In most cases it should be enough to change only following elements:

Transport/Module/Host
the hostname of the machine where the service is deployed. You can put here 0.0.0.0 if you want to listen on all interfaces.
Transport/Module/Authentication/Module/X509CertFile and Transport/Module/Authentication/Module/X509KeyFile
Path to the certificate and key files (for single submit account these files must be owned by the qcg-comp user).
Module[type="smc:notification_wsn"]/Module/ServiceURL
the localhost URL of the QCG-Notification service (In most cases this is the same address as the QCG-Computing service)
Module[type="submission_drmaa"]/@path
path to the DRMAA library (the libdrmaa.so).
Module[type="general_python"]/usr/lib64/qcg-comp/modules/python/monitoring.py
path to the monitoring module which gathers general information about currenlty available modules
Module[type="general_python"]/usr/lib64/qcg-comp/modules/python/modules_info.py
path to the plugin which gathers information about currenlty available environment modules
Module[type="general_python"]/usr/lib64/qcg-comp/modules/python/plgrid_info.py
path to the module which gathers extended information about system, such as: available and default grants, users scratch directory; developed for PL-Grid infrastructure (integrated with qcg-gridmapfilegenerator) but can also be used in other infrastructures to report for example user scratch directories - in this scenario the setup-plgrid-plugin.sh script should be used to generate necessary files
Module[type="general_python"]/usr/lib64/qcg-comp/modules/python/node_types.py
path to the module reporting available node types (developed for Compat infrastructure); requires the configuration file /etc/qcg/qcg-comp/qcg-compd/nodes.conf
Module[type="reservation_python"]/@path
path to the reservation module.

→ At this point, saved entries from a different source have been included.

-- ==== Sys2Proof/Tests/Slice0.lean ====
section
/-!
SUPPORT. Tests. Expected results are the spec's own: the examples of the operation rules and the frames of
95_test_vectors.md. The last section shows, for each obligation that has hypotheses, states and operands that meet
them, at the boundaries of its clauses.
-/

open Sys2Proof Sys2Proof.Machine Sys2Proof.Certificates

namespace Sys2Proof.Tests

/-! ### Well-formedness: ill-formed terms are refused -/

/-- Format Z refuses any operand bit (R63). -/
theorem test_format_z_refuses_an_operand : Format.z.admits 0x0001 = false := by decide

/-- Format B refuses a bit of the high byte and admits the low byte (R63). -/
theorem test_format_b_refuses_the_high_byte :
    Format.b.admits 0x0100 = false ∧ Format.b.admits 0x00FF = true := by decide

/-- Format H admits everything (R63). -/
theorem test_format_h_admits_every_operand : Format.h.admits 0xFFFF = true := by decide

/-- A Packet with too wide an argument is refused when `A = 1` and admitted when `A = 2` (R11). -/
theorem test_packet_refuses_a_wide_argument :
    Packet.wellFormed ⟨.one, 255⟩ ⟨0, 0, 0, 0x0100, []⟩ = false ∧
    Packet.wellFormed ⟨.two, 255⟩ ⟨0, 0, 0, 0x0100, []⟩ = true := by decide

/-- A Packet with too long a payload is refused (R11). -/
theorem test_packet_refuses_a_long_payload :
    Packet.wellFormed ⟨.one, 1⟩ ⟨0, 0, 0, 0, [1, 2]⟩ = false ∧
    Packet.wellFormed ⟨.one, 2⟩ ⟨0, 0, 0, 0, [1, 2]⟩ = true := by decide

/-! ### Decoding: words written out from R62, R63 and R65 -/

theorem test_decode_cs_words :
    decode 0b00010000_0000000000000000 = .ok .csClr ∧
    decode 0b00010001_0000000011111111 = .ok (.csAdd 0xFF) ∧
    decode 0b00010010_0000000000000000 = .ok .csGet := by decide

theorem test_decode_tx_words :
    decode 0b00100000_0000000000000000 = .ok .txClr ∧
    decode 0b00100001_0000000000111101 = .ok (.txSetSrc 0x3D) ∧
    decode 0b00100010_0000000000100000 = .ok (.txSetDst 0x20) ∧
    decode 0b00100011_0000000000000001 = .ok (.txSetCmd 0x01) ∧
    decode 0b00100100_0001001000110100 = .ok (.txSetArg 0x1234) ∧
    decode 0b00100101_0000000010101010 = .ok (.txPush 0xAA) ∧
    decode 0b00100110_0000000000000000 = .ok .txStart ∧
    decode 0b00100111_0000000000000000 = .ok .txPop ∧
    decode 0b00101000_0000000000000000 = .ok .txStat ∧
    decode 0b00101001_0000000000000000 = .ok .txGetLen := by decide

theorem test_decode_rx_words :
    decode 0b00110000_0000000000000000 = .ok .rxClr ∧
    decode 0b00110001_0000000000111101 = .ok (.rxPush 0x3D) ∧
    decode 0b00110010_0000000000000000 = .ok .rxEnd ∧
    decode 0b00110011_0000000000000000 = .ok .rxStat ∧
    decode 0b00110100_0000000000000000 = .ok .rxGetSrc ∧
    decode 0b00110101_0000000000000000 = .ok .rxGetDst ∧
    decode 0b00110110_0000000000000000 = .ok .rxGetCmd ∧
    decode 0b00110111_0000000000000000 = .ok .rxGetArg ∧
    decode 0b00111000_0000000000000000 = .ok .rxGetLen ∧
    decode 0b00111001_0000000000000001 = .ok (.rxRdBuf 1) ∧
    decode 0b00111010_0000000000000000 = .ok .rxGetCk ∧
    decode 0b00111011_0000000000000000 = .ok .rxGetCalc := by decide

theorem test_decode_system_words :
    decode 0b01000000_0000000000100010 = .ok (.addrCls 0x22) ∧
    decode 0b01000001_0000000000000000 = .ok .cfgGet := by decide

/-- One word for each of the three cases of R69. -/
theorem test_decode_rejects_by_name :
    decode 0x130000 = .error (.unassignedOpcode 0x13) ∧
    decode 0x100001 = .error (.nonzeroOperand 0x0001) ∧
    decode 0x250100 = .error (.nonzeroHighByte 0x0100) := by decide

/-- R94 and R97 give these command words. -/
theorem test_encode_gives_the_words_of_the_spec :
    encode (.txSetSrc 0x3D) = 0x21003D ∧ encode (.txSetArg 0x1234) = 0x241234 ∧ encode .cfgGet = 0x410000 := by decide

theorem test_decodeTableWord_reads_a_row :
    decodeTableWord 24 0x11003D = some (.csAdd 0x3D) ∧ decodeTableWord 24 0x420000 = none := by decide

/-! ### Single steps -/

/-- The operation answers `r` and leaves a state of which `p` holds. -/
def answers (o : Result) (r : RspWord) (p : State → Bool) : Bool :=
  match o with
  | .next t => t.responses.getLast? == some r && p t
  | .fault _ => false
  | .refused _ => false

/-- The operation completes. -/
def completes (o : Result) : Bool :=
  match o with
  | .next _ => true
  | .fault _ => false
  | .refused _ => false

/-- The operation faults. -/
def faults (o : Result) (f : Fault) : Bool :=
  match o with
  | .fault g => f == g
  | .next _ => false
  | .refused _ => false

/-- The default instance with a given CS sum. -/
def summing (a : Half) : State := { State.reset with csAcc := a }

/-- The default instance with the Packet of R100's example loaded: 3D 20 01 10, payload 02. -/
def loaded : State :=
  { State.reset with
    tx := { State.reset.tx with src := 0x3D, dst := 0x20, cmd := 0x01, arg := 0x10, len := 1, buf := [(0, 0x02)] } }

/-- The same Packet being emitted, at a position and with the sum of the bytes before it. -/
def emitting (p : Pos) (a : Half) : State := { loaded with tx := { loaded.tx with state := .emit, pos := p, acc := a } }

/-- The default instance with the header `20 3D 01 10 02` of R123's frame taken, at a given position with given sum,
checksum register and buffer. -/
def receiving (p : Pos) (a ck : Half) (m : Memory) : State :=
  { State.reset with
    rx := { State.reset.rx with
      src := 0x20, dst := 0x3D, cmd := 0x01, arg := 0x10, len := 2, pos := p, acc := a, ck := ck, buf := m } }

/-- R123's frame `20 3D 01 10 02 AA 55 90 FE`, all but its last byte taken. -/
def almostReceived : State := receiving 8 0x016F 0x0090 [(0, 0xAA), (1, 0x55)]

/-- The same frame received. -/
def received : State :=
  { almostReceived with rx := { almostReceived.rx with state := .done, pos := 9, ck := 0xFE90 } }

/-- An instance with `A = 2` and `PAYLOAD_MAX = 16`, R143's example. -/
def wide : State := State.powerUp ⟨.two, 16⟩

/-- An instance at a position of its header. -/
def headerAt (s : State) (p : Pos) : State := { s with rx := { s.rx with pos := p } }

theorem test_csClr : answers (exec .csClr (summing 0x1234)) 0x000000 (·.csAcc == 0) := by decide

theorem test_csAdd_wraps : answers (exec (.csAdd 0xFF) (summing 0xFF80)) 0x000000 (·.csAcc == 0x007F) := by decide

theorem test_csAdd : answers (exec (.csAdd 0x02) (summing 0x006E)) 0x000000 (·.csAcc == 0x0070) := by decide

theorem test_csGet : answers (exec .csGet (summing 0x006E)) 0x00FF91 (·.csAcc == 0x006E) := by decide

theorem test_txClr :
    answers (exec .txClr (emitting 3 0x5E)) 0x000000
      (fun t => t.tx == { TxUnit.atReset [(0, 0x02)] with len := 0 }) := by decide

theorem test_txSetSrc : answers (exec (.txSetSrc 0x3D) State.reset) 0x000000 (·.tx.src == 0x3D) := by decide

theorem test_txSetSrc_refused : answers (exec (.txSetSrc 7) (emitting 3 0x5E)) 0x030000 (·.tx.src == 0x3D) := by decide

theorem test_txSetDst : answers (exec (.txSetDst 0x20) State.reset) 0x000000 (·.tx.dst == 0x20) := by decide

theorem test_txSetCmd : answers (exec (.txSetCmd 0x01) State.reset) 0x000000 (·.tx.cmd == 0x01) := by decide

theorem test_txSetArg_wide : answers (exec (.txSetArg 0x1234) wide) 0x000000 (·.tx.arg == 0x1234) := by decide

/-- R157: `TX_SETARG 0x1234` on an `A = 1` instance is `BAD_OPERAND` in `LOAD`, `BAD_STATE` in `EMIT`. -/
theorem test_txSetArg_refused :
    answers (exec (.txSetArg 0x1234) loaded) 0x020000 (·.tx.arg == 0x10) ∧
    answers (exec (.txSetArg 0x1234) (emitting 0 0)) 0x030000 (·.tx.arg == 0x10) := by decide

theorem test_txPush :
    answers (exec (.txPush 0x55) loaded) 0x000002 (fun t => t.tx.len == 2 && t.tx.buf == [(0, 0x02), (1, 0x55)]) := by
  decide

theorem test_txPush_full : answers (exec (.txPush 1) (State.powerUp ⟨.one, 0⟩)) 0x040000 (·.tx.len == 0) := by decide

theorem test_txStart :
    answers (exec .txStart loaded) 0x000000 (fun t => t.tx.state == .emit && t.tx.pos == 0 && t.tx.len == 1) := by decide

/-- R100's example: the payload byte, then the checksum `8E FF` with `LAST`. -/
theorem test_txPop_payload :
    answers (exec .txPop (emitting 5 0x6F)) 0x000002 (fun t => t.tx.pos == 6 && t.tx.acc == 0x71) := by decide

theorem test_txPop_checksum :
    answers (exec .txPop (emitting 6 0x71)) 0x00008E (·.tx.pos == 7) ∧
    answers (exec .txPop (emitting 7 0x71)) 0x0001FF (fun t => t.tx.state == .load && t.tx.pos == 0) := by decide

theorem test_txStat : answers (exec .txStat (emitting 3 0x5E)) 0x004003 (·.tx.pos == 3) := by decide

theorem test_txGetLen : answers (exec .txGetLen loaded) 0x000001 (·.tx.len == 1) := by decide

theorem test_rxClr : answers (exec .rxClr received) 0x000000 (fun t => t.rx == RxUnit.atReset received.rx.buf) := by
  decide

/-- The last byte of a good frame gives `DONE` (R116; R123's frame). -/
theorem test_rxPush_done : answers (exec (.rxPush 0xFE) almostReceived) 0x004009 (fun t => t.rx == received.rx) := by
  decide

/-- A wrong last byte gives a checksum error, an oversize length byte a framing error (R116). -/
theorem test_rxPush_errors :
    answers (exec (.rxPush 0xFF) almostReceived) 0x009009 (·.rx.ck == 0xFF90) ∧
    answers (exec (.rxPush 17) (headerAt wide 5)) 0x00A006 (·.rx.len == 17) := by decide

/-- R117's example: two bytes taken, then the end. -/
theorem test_rxEnd :
    answers (exec .rxEnd (headerAt State.reset 2)) 0x00A002 (·.rx.err == .framing) ∧
    answers (exec .rxEnd received) 0x004009 (·.rx == received.rx) := by decide

theorem test_rxStat : answers (exec .rxStat received) 0x004009 (fun _ => true) := by decide

theorem test_rxGetSrc : answers (exec .rxGetSrc received) 0x000020 (fun _ => true) := by decide

theorem test_rxGetDst : answers (exec .rxGetDst received) 0x00003D (fun _ => true) := by decide

theorem test_rxGetCmd : answers (exec .rxGetCmd received) 0x000001 (fun _ => true) := by decide

/-- R122's example: the high byte of a two-byte argument joins the low byte. -/
theorem test_rxGetArg :
    answers (exec .rxGetArg { wide with rx := { wide.rx with arg := 0x1234 } }) 0x001234 (fun _ => true) ∧
    answers (exec (.rxPush 0x12) { wide with rx := { wide.rx with arg := 0x34, pos := 4 } }) 0x000005
      (·.rx.arg == 0x1234) := by decide

theorem test_rxGetLen : answers (exec .rxGetLen received) 0x000002 (fun _ => true) := by decide

/-- R124's example. -/
theorem test_rxRdBuf :
    answers (exec (.rxRdBuf 1) received) 0x000055 (fun _ => true) ∧
    answers (exec (.rxRdBuf 2) received) 0x020000 (fun _ => true) := by decide

theorem test_rxGetCk : answers (exec .rxGetCk received) 0x00FE90 (fun _ => true) := by decide

/-- In `DONE` the computed checksum equals the received one (R126). -/
theorem test_rxGetCalc : answers (exec .rxGetCalc received) 0x00FE90 (fun _ => true) := by decide

/-- R142's example. -/
theorem test_addrCls :
    answers (exec (.addrCls 0x3D) State.reset) 0x000006 (fun _ => true) ∧
    answers (exec (.addrCls 0x3E) State.reset) 0x000000 (fun _ => true) := by decide

/-- R143's two examples. -/
theorem test_cfgGet :
    answers (exec .cfgGet State.reset) 0x00FF01 (fun _ => true) ∧
    answers (exec .cfgGet wide) 0x001002 (fun _ => true) := by decide

/-- `step` takes the word that `withFetchWord` issues, as the first operation after reset. -/
theorem test_step_runs_the_word_issued :
    answers (step (State.reset.withFetchWord 24 0x11003D)) 0x000000
      (fun t => t.csAcc == 0x3D && t.pending == []) := by decide

/-- An illegal word is answered with `ILLEGAL_OP` and changes nothing else (R69). -/
theorem test_step_refuses_an_illegal_word :
    answers (step (received.withFetchWord 24 0x31FFFF)) 0x010000 (·.rx == received.rx) := by decide

/-- The reset event (R175, R176): registers at reset, buffers as they were, no response. -/
theorem test_step_reset_event :
    step { received with pending := [.reset] } = .next { State.reset with rx := RxUnit.atReset received.rx.buf } := rfl

/-- `Encode` on R100's example. -/
theorem test_encode_example :
    encodeFrame {} ⟨0x3D, 0x20, 0x01, 0x10, [0x02]⟩ = some [0x3D, 0x20, 0x01, 0x10, 0x01, 0x02, 0x8E, 0xFF] := by
  decide

/-- `Decode` on R123's frame with a byte after it, on R126's corrupt frame and on nothing (R111). -/
theorem test_decode_example :
    decodeFrame {} [0x20, 0x3D, 0x01, 0x10, 0x02, 0xAA, 0x55, 0x90, 0xFE, 0x77] =
      .ok ⟨0x20, 0x3D, 0x01, 0x10, [0xAA, 0x55]⟩ ∧
    decodeFrame {} [0x3D, 0x20, 0x01, 0x10, 0x00, 0x90, 0xFF] = .error .checksum ∧
    decodeFrame {} [] = .error .framing := by decide

/-- R141's and R72's examples of text. -/
theorem test_text :
    addrName 0x3E = "3E" ∧ addrName 0x0A = "0A" ∧ addrName 0x3D = "HOST" ∧ opText (.txPush 0xAA) = "TX_PUSH 0xAA" ∧
    opText (.txSetArg 0x1234) = "TX_SETARG 0x1234" ∧ opText .rxStat = "RX_STAT" := by decide

/-! ### Witnesses: each obligation's hypotheses can be met -/

/-- The Packet of R100's example. -/
def samplePacket : Packet := ⟨0x3D, 0x20, 0x01, 0x10, [0x02]⟩

/-- Its frame. -/
def sampleFrame : List Byte := [0x3D, 0x20, 0x01, 0x10, 0x01, 0x02, 0x8E, 0xFF]

/-- A state in the middle of an emission meets the invariant. -/
theorem test_witness_inv_emitting : Inv (emitting 6 0x71) where
  tx_len := by decide
  tx_load := by decide
  tx_emit_pos := by decide
  tx_emit_acc := by decide
  tx_arg := by decide
  rx_arg := by decide
  rx_err := by decide
  rx_done := by decide
  rx_recv := by decide
  rx_header := by decide
  tx_filled := by decide
  rx_filled := by decide
  rx_oversize := by decide
  tx_wf := by decide
  rx_wf := by decide

/-- A state with a Packet loaded meets the invariant. -/
theorem test_witness_inv_loaded : Inv loaded ∧ loaded.tx.state = .load := by
  refine ⟨?_, rfl⟩
  constructor <;> decide

/-- A state in the middle of a reception meets both invariants. -/
theorem test_witness_inv_receiving : Inv almostReceived ∧ Received almostReceived := by
  constructor <;> constructor <;> decide

/-- A state that holds a received frame meets the invariant. -/
theorem test_witness_inv_received : Inv received := by constructor <;> decide

/-- EveryOperationDecodesFromItsWord, EveryLegalWordIsTheEncodingOfItsOperation. -/
theorem test_witness_encoding :
    (Instr.txSetArg 0xFFFF).wellFormed = true ∧ decode 0x24FFFF = .ok (.txSetArg 0xFFFF) := by decide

Change this if you are using different scheduler than Maui (e.g. use reservation_moab.py for Moab, reservation_pbs.py for PBS Pro)
Database/Password
the qcg-comp database password generated in the earlier step by the qcg-comp-install.sh script
SetuidEnabled
set this to false if QCG-Computing service should be run on unprivileged account and all jobs should be submitted to the scheduling system from this single account; if set to false, the startup service script (/usr/lib/systemd/system/qcg-compd.service) should be modified to launch service from qcg-comp account instead of root account
UseScratch
set this to true if you set QCG_SCRATCH_DIR_ROOT in sysconfig so any job will be started from scratch directory (instead of default home directory)
FactoryAttributes/CommonName
a common name of the cluster (e.g. reef.man.poznan.pl). You can use any name that is unique among all systems (e.g. cluster name + domain name of your institution)
FactoryAttributes/LongDescription
a human readable description of the cluster

Module plgrid_info

To report users scratch directory, this module should be uncommented. For non-PL-Grid sites, the script /usr/share/qcg-comp/tools/setup-plgrid-plugin.sh should be executed to create necessary files

Module node_types

Every QCG-Computing service communicating with Compat QCG-Broker instance should have enabled this module. The configuration file (/etc/qcg/qcg-comp/nodes.conf) contains mapping between node type names and slurm node’s features. In Compat the node type is a class of nodes that have similar configuration (the similar performance).

SetuidEnabled? element

This element should be set to false if QCG-Computing should be run on unprivileged account. All users' jobs, will be submitted to the scheduling system from the same unprivileged account the service is run on. Enabling this element requires modification of service startup script to set a different than root startup account.

UseScratch?

This element should be set to true if jobs shall start in other than home directory of the user. When SetuidEnabled is set to false, this also means that all jobs will be started from the subdirectory of the qcg-comp user's home directory (/var/log/qcg/qcg-comp by default). The QCG_SCRATCH_DIR_ROOT environment variable should be set in /etc/sysconfig/qcg-compd file and point to the root directory of user's scratch directories. For example, if QCG_SCRATCH_DIR_ROOT=/var/scratch, and SetuidEnabled set to false (with default qcg-comp as a unprivileged QCG-Computing account), all jobs will be started in /var/scratch/qcg-comp directory.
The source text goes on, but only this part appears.